There are several ways lenders could use information on value uncertainty, aside from screening out risky loans on the basis of this uncertainty, for example:
- Target marketing programs towards borrowers on homes that have less uncertainty behind the value estimate.
- Make larger loans and accept higher LTVs when the value certainty is higher, subject to regulatory constraints.
- Charge higher interest rates on loans that have less certainty on the LTV, what we call “risk based pricing.”
- Adjust maximum loans to reflect the degree of certainty required.
Third party insurance companies could also, based on value uncertainty, generate price downside risk protection products for home-owners and lenders as well as mortgage insurance companies. The key to enabling innovation in the market is first to make such information available. It could be provided by running AVMs in parallel as one alternative that accompanies traditional appraisals. Alternatively, appraisers could report standard deviations and uncertainty behind their valuations as one additional piece of information that lenders could use to assess risk.
An appraiser’s dream world would be three virtually identical properties to a subject, all selling yesterday, for an assignment to generate a value today. No adjustments would be required and the uncertainty behind the value conclusion would be nil.
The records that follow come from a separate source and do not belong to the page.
@[simp] theorem afterDone_frame (k : Nat) (g : Geometry) (o : SegOutcome) (s : State) :
    (afterDone k g o s).setup = s.setup ∧ (afterDone k g o s).gen = s.gen ∧
    (afterDone k g o s).acq.timeTag = s.acq.timeTag ∧ (afterDone k g o s).acq.wraps = s.acq.wraps ∧
    (afterDone k g o s).acq.nsPhase = s.acq.nsPhase ∧ (afterDone k g o s).acq.held = s.acq.held ∧
    (afterDone k g o s).acq.waves = s.acq.waves ∧ (afterDone k g o s).acq.selfRefresh = s.acq.selfRefresh ∧
    (afterDone k g o s).acq.memEpoch = s.acq.memEpoch ∧ (afterDone k g o s).acq.mem = s.acq.mem ∧
    (afterDone k g o s).acq.fresh = s.acq.fresh ∧ (afterDone k g o s).acq.serialCounter = s.acq.serialCounter ∧
    (afterDone k g o s).acq.countDone = s.acq.countDone ∧ (afterDone k g o s).acq.lastDone = s.acq.lastDone ∧
    (afterDone k g o s).mon = s.mon ∧ (afterDone k g o s).raster.planes = s.raster.planes ∧
    (afterDone k g o s).raster.job = s.raster.job ∧ (afterDone k g o s).raster.view = s.raster.view ∧
    (afterDone k g o s).raster.writeCol = s.raster.writeCol ∧ (afterDone k g o s).raster.wrapped = s.raster.wrapped ∧
    (afterDone k g o s).compose.frame = s.compose.frame ∧ (afterDone k g o s).compose.palette = s.compose.palette ∧
    (afterDone k g o s).compose.mode = s.compose.mode ∧ (afterDone k g o s).compose.startCol = s.compose.startCol ∧
    (afterDone k g o s).compose.cursor = s.compose.cursor ∧ (afterDone k g o s).compose.mark = s.compose.mark ∧
    (afterDone k g o s).compose.owned = s.compose.owned ∧ (afterDone k g o s).compose.duty = s.compose.duty ∧
    (afterDone k g o s).compose.frameTimer = s.compose.frameTimer ∧ (afterDone k g o s).panel = s.panel ∧
    (afterDone k g o s).store = s.store ∧ (afterDone k g o s).power = s.power ∧
    (afterDone k g o s).link.inbound = s.link.inbound ∧ (afterDone k g o s).link.answers = s.link.answers ∧
    (afterDone k g o s).link.inPeriod = s.link.inPeriod ∧ (afterDone k g o s).link.clocked = s.link.clocked ∧
    (afterDone k g o s).link.gathered = s.link.gathered ∧ (afterDone k g o s).link.ignoring = s.link.ignoring ∧
    (afterDone k g o s).link.sending = s.link.sending ∧ (afterDone k g o s).link.partly = s.link.partly ∧
    (afterDone k g o s).pins = s.pins ∧ (afterDone k g o s).pending = s.pending := by
  simp only [afterDone]
  (repeat' split) <;> simp

@[simp] theorem recapture_frame (k : Nat) (i : SegInfo) (s : State) :
    (recapture k i s).setup = s.setup ∧ (recapture k i s).gen = s.gen ∧ (recapture k i s).acq.timeTag = s.acq.timeTag ∧
    (recapture k i s).acq.wraps = s.acq.wraps ∧ (recapture k i s).acq.nsPhase = s.acq.nsPhase ∧
    (recapture k i s).acq.held = s.acq.held ∧ (recapture k i s).acq.waves = s.acq.waves ∧
    (recapture k i s).acq.selfRefresh = s.acq.selfRefresh ∧ (recapture k i s).acq.memEpoch = s.acq.memEpoch ∧
    (recapture k i s).acq.mem = s.acq.mem ∧ (recapture k i s).acq.fresh = s.acq.fresh ∧
    (recapture k i s).acq.serialCounter = s.acq.serialCounter ∧ (recapture k i s).acq.single = s.acq.single ∧
    (recapture k i s).acq.runKind = s.acq.runKind ∧ (recapture k i s).acq.countDone = s.acq.countDone ∧
    (recapture k i s).acq.lastDone = s.acq.lastDone ∧ (recapture k i s).acq.prevLayout = s.acq.prevLayout ∧
    (recapture k i s).mon = s.mon ∧ (recapture k i s).raster = s.raster ∧
    (recapture k i s).compose.frame = s.compose.frame ∧ (recapture k i s).compose.palette = s.compose.palette ∧
    (recapture k i s).compose.mode = s.compose.mode ∧ (recapture k i s).compose.startCol = s.compose.startCol ∧
    (recapture k i s).compose.cursor = s.compose.cursor ∧ (recapture k i s).compose.mark = s.compose.mark ∧
    (recapture k i s).compose.owned = s.compose.owned ∧ (recapture k i s).compose.duty = s.compose.duty ∧
    (recapture k i s).compose.frameTimer = s.compose.frameTimer ∧ (recapture k i s).panel = s.panel ∧
    (recapture k i s).store = s.store ∧ (recapture k i s).power = s.power ∧ (recapture k i s).link = s.link ∧
    (recapture k i s).pins = s.pins ∧ (recapture k i s).pending = s.pending := by
  simp only [recapture]
  (repeat' split) <;> simp

@[simp] theorem finishSegment_frame (k : Nat) (i : SegInfo) (f : PerChan FlagSet) (m : PerChan Meas) (o : SegOutcome) (s : State) :
    (finishSegment k i f m o s).setup = s.setup ∧ (finishSegment k i f m o s).gen = s.gen ∧
    (finishSegment k i f m o s).acq.timeTag = s.acq.timeTag ∧ (finishSegment k i f m o s).acq.wraps = s.acq.wraps ∧
    (finishSegment k i f m o s).acq.nsPhase = s.acq.nsPhase ∧ (finishSegment k i f m o s).acq.held = s.acq.held ∧
    (finishSegment k i f m o s).acq.waves = s.acq.waves ∧ (finishSegment k i f m o s).acq.selfRefresh = s.acq.selfRefresh ∧
    (finishSegment k i f m o s).acq.memEpoch = s.acq.memEpoch ∧ (finishSegment k i f m o s).acq.mem = s.acq.mem ∧
    (finishSegment k i f m o s).acq.fresh = s.acq.fresh ∧ (finishSegment k i f m o s).raster.planes = s.raster.planes ∧
    (finishSegment k i f m o s).raster.job = s.raster.job ∧ (finishSegment k i f m o s).raster.view = s.raster.view ∧
    (finishSegment k i f m o s).raster.writeCol = s.raster.writeCol ∧
    (finishSegment k i f m o s).raster.wrapped = s.raster.wrapped ∧
    (finishSegment k i f m o s).compose.frame = s.compose.frame ∧
    (finishSegment k i f m o s).compose.palette = s.compose.palette ∧
    (finishSegment k i f m o s).compose.mode = s.compose.mode ∧
    (finishSegment k i f m o s).compose.startCol = s.compose.startCol ∧
    (finishSegment k i f m o s).compose.cursor = s.compose.cursor ∧
    (finishSegment k i f m o s).compose.mark = s.compose.mark ∧
    (finishSegment k i f m o s).compose.owned = s.compose.owned ∧
    (finishSegment k i f m o s).compose.duty = s.compose.duty ∧
    (finishSegment k i f m o s).compose.frameTimer = s.compose.frameTimer ∧ (finishSegment k i f m o s).panel = s.panel ∧
    (finishSegment k i f m o s).store = s.store ∧ (finishSegment k i f m o s).power = s.power ∧
    (finishSegment k i f m o s).link.inbound = s.link.inbound ∧ (finishSegment k i f m o s).link.answers = s.link.answers ∧
    (finishSegment k i f m o s).link.inPeriod = s.link.inPeriod ∧
    (finishSegment k i f m o s).link.clocked = s.link.clocked ∧
    (finishSegment k i f m o s).link.gathered = s.link.gathered ∧
    (finishSegment k i f m o s).link.ignoring = s.link.ignoring ∧
    (finishSegment k i f m o s).link.sending = s.link.sending ∧ (finishSegment k i f m o s).link.partly = s.link.partly ∧
    (finishSegment k i f m o s).pins = s.pins ∧ (finishSegment k i f m o s).pending = s.pending := by
  simp only [finishSegment]
  (repeat' split) <;> simp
Alternatively, if perfect adjustments were possible on all the factors considered important by the market, an appraiser would still get three or more very similar adjusted sales prices from which to derive value. That would be the second best scenario for an appraiser. These worlds do not exist and yet, for all of history, we have relied on traditional estimates of value as if this single point were highly probable. In some markets, it is possible and in others, it is not, but we have no information about such uncertainty. In some markets, there are not enough recent sales. In other markets, the properties are all too unique and customized making comparison and property characteristics adjustments difficult.
For the first time, we provide here some evidence that value estimates from traditional appraisals may have a great deal of uncertainty behind them. Such information could be used for strategic lending and or better risk management by buyers of mortgages or portfolio lenders. It may require new regulation to force disclosure of valuation uncertainty and some training of appraisers, but the process suggested here is not technically difficult, nor is it that much extra work for appraisers.
When appraisers recognize that such information is being utilized or disclosed, it is very likely that the standard deviations of the appraisal’s adjusted comparables will decline. This is because it is fairly easy to re-think prior adjustments and reconcile them towards a tighter range of value indicators using the large range of subjective adjustments available to appraisers. Still, greater disclosure behind value estimates would enhance and improve the working of the mortgage markets for buyers, lenders and investors and perhaps mitigate the extent of the next housing bubble burst.
 See Working Paper No. 17-23, Appraising Home Purchase Appraisals, by Paul S. Calem, Laurie Lambie-Hanson, and Leonard Nakamura, July, 2017.
 See “Contract Price Confirmation Bias: Evidence from Repeat Appraisals” by Michael Eriksen, Hamilton Fout, Mark Palim and Eric Rosenblatt, July, 2016. Eriksen is at the University of Cincinnati while the other authors are with Fannie Mae.
 Such re-tweaking might also improve the quality of appraisals.